Exercise directions: Once the line containing "rw [if_neg hroom]" is found in the records below, return it and each following line exactly, up to and including the line containing "theorem State.giveCrane_sorted (h", and nothing else.

Given entries:
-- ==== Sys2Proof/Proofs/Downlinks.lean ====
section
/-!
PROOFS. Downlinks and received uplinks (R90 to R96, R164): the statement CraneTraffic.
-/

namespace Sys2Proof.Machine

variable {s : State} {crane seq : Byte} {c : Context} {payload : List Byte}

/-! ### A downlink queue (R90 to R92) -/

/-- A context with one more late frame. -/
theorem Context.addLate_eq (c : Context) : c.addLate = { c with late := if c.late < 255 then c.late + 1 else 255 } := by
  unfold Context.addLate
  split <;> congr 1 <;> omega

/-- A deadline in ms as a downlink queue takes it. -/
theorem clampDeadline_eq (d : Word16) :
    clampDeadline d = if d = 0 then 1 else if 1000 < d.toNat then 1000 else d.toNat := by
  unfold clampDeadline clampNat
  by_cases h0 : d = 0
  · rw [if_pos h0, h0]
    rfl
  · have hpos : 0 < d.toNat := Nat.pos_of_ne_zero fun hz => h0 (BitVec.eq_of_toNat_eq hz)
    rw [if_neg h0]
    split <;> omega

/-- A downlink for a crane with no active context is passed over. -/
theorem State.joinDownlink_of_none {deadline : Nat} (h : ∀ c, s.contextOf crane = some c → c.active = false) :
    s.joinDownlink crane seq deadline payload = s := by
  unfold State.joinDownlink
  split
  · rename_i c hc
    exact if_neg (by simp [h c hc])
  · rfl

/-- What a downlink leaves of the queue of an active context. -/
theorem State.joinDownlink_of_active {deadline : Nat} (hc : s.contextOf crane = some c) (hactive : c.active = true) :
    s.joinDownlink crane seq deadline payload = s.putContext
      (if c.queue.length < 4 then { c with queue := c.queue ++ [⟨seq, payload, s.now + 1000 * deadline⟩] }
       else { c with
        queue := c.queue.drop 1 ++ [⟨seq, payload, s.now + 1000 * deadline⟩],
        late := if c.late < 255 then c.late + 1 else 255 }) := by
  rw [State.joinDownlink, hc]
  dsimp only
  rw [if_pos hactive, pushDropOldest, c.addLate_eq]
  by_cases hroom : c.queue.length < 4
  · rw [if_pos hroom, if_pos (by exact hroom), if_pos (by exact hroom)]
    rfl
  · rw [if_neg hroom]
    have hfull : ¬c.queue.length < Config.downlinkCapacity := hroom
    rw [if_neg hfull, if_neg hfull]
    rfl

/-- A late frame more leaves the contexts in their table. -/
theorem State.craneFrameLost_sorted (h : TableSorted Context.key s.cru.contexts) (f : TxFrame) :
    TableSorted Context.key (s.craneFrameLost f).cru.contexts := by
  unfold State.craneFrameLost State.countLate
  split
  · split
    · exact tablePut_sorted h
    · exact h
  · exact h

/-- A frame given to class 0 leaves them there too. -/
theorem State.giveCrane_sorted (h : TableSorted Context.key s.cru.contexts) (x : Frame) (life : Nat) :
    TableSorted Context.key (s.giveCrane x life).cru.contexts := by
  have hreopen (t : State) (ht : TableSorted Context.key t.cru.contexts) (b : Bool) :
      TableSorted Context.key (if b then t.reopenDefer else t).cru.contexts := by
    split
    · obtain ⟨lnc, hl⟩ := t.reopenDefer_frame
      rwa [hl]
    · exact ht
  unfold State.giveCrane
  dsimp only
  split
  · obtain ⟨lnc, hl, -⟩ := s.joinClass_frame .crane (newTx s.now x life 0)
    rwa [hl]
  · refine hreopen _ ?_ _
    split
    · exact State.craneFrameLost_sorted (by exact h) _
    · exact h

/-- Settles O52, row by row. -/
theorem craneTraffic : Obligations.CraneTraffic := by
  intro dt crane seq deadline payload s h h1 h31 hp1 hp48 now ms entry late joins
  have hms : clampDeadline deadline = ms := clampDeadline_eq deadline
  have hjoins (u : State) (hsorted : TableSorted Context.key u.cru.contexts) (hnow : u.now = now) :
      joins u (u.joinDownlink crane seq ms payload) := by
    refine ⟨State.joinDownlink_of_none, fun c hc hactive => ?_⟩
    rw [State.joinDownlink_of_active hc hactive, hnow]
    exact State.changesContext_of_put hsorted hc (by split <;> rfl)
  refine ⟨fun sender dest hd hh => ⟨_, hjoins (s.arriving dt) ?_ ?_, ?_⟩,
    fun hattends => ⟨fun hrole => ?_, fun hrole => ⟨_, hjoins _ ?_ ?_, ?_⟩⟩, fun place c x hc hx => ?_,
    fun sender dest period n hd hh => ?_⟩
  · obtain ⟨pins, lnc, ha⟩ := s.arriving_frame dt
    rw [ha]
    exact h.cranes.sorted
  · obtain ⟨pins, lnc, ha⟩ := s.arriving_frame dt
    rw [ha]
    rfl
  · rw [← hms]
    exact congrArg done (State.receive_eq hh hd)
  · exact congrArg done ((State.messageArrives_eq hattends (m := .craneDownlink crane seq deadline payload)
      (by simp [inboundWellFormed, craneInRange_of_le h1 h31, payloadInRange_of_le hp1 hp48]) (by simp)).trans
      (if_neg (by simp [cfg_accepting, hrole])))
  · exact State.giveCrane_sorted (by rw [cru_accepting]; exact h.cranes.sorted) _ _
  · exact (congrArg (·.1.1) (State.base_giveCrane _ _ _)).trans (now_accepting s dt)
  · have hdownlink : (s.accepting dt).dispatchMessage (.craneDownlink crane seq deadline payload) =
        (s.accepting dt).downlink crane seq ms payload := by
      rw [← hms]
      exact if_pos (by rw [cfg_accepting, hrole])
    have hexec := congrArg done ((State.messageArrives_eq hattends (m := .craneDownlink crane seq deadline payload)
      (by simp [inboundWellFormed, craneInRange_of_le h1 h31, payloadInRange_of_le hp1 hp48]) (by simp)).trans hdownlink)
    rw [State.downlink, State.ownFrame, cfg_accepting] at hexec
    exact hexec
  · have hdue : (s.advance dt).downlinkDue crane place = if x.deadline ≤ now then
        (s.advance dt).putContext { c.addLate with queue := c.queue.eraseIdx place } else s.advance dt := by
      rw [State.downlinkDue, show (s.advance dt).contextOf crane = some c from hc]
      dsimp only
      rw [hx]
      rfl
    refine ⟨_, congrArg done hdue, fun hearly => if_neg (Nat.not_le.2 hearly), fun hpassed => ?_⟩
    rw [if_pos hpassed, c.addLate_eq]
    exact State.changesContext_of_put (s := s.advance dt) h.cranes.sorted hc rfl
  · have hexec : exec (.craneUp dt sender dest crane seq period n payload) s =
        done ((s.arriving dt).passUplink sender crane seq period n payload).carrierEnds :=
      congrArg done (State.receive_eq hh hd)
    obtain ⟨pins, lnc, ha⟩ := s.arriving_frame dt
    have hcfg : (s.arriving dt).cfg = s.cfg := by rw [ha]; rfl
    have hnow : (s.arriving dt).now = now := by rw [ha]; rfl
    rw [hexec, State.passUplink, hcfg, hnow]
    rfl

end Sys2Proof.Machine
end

...

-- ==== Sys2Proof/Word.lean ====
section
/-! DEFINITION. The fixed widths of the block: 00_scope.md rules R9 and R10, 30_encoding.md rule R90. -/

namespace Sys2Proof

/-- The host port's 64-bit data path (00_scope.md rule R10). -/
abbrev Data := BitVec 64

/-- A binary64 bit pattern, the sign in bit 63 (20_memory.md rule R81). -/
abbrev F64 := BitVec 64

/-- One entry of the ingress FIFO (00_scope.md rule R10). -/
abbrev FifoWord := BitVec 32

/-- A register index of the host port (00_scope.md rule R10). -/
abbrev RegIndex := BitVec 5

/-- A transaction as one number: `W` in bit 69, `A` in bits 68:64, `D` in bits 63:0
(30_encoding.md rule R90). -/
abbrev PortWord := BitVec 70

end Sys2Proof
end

Solution below:
  · rw [if_neg hroom]
    have hfull : ¬c.queue.length < Config.downlinkCapacity := hroom
    rw [if_neg hfull, if_neg hfull]
    rfl

/-- A late frame more leaves the contexts in their table. -/
theorem State.craneFrameLost_sorted (h : TableSorted Context.key s.cru.contexts) (f : TxFrame) :
    TableSorted Context.key (s.craneFrameLost f).cru.contexts := by
  unfold State.craneFrameLost State.countLate
  split
  · split
    · exact tablePut_sorted h
    · exact h
  · exact h

/-- A frame given to class 0 leaves them there too. -/
theorem State.giveCrane_sorted (h : TableSorted Context.key s.cru.contexts) (x : Frame) (life : Nat) :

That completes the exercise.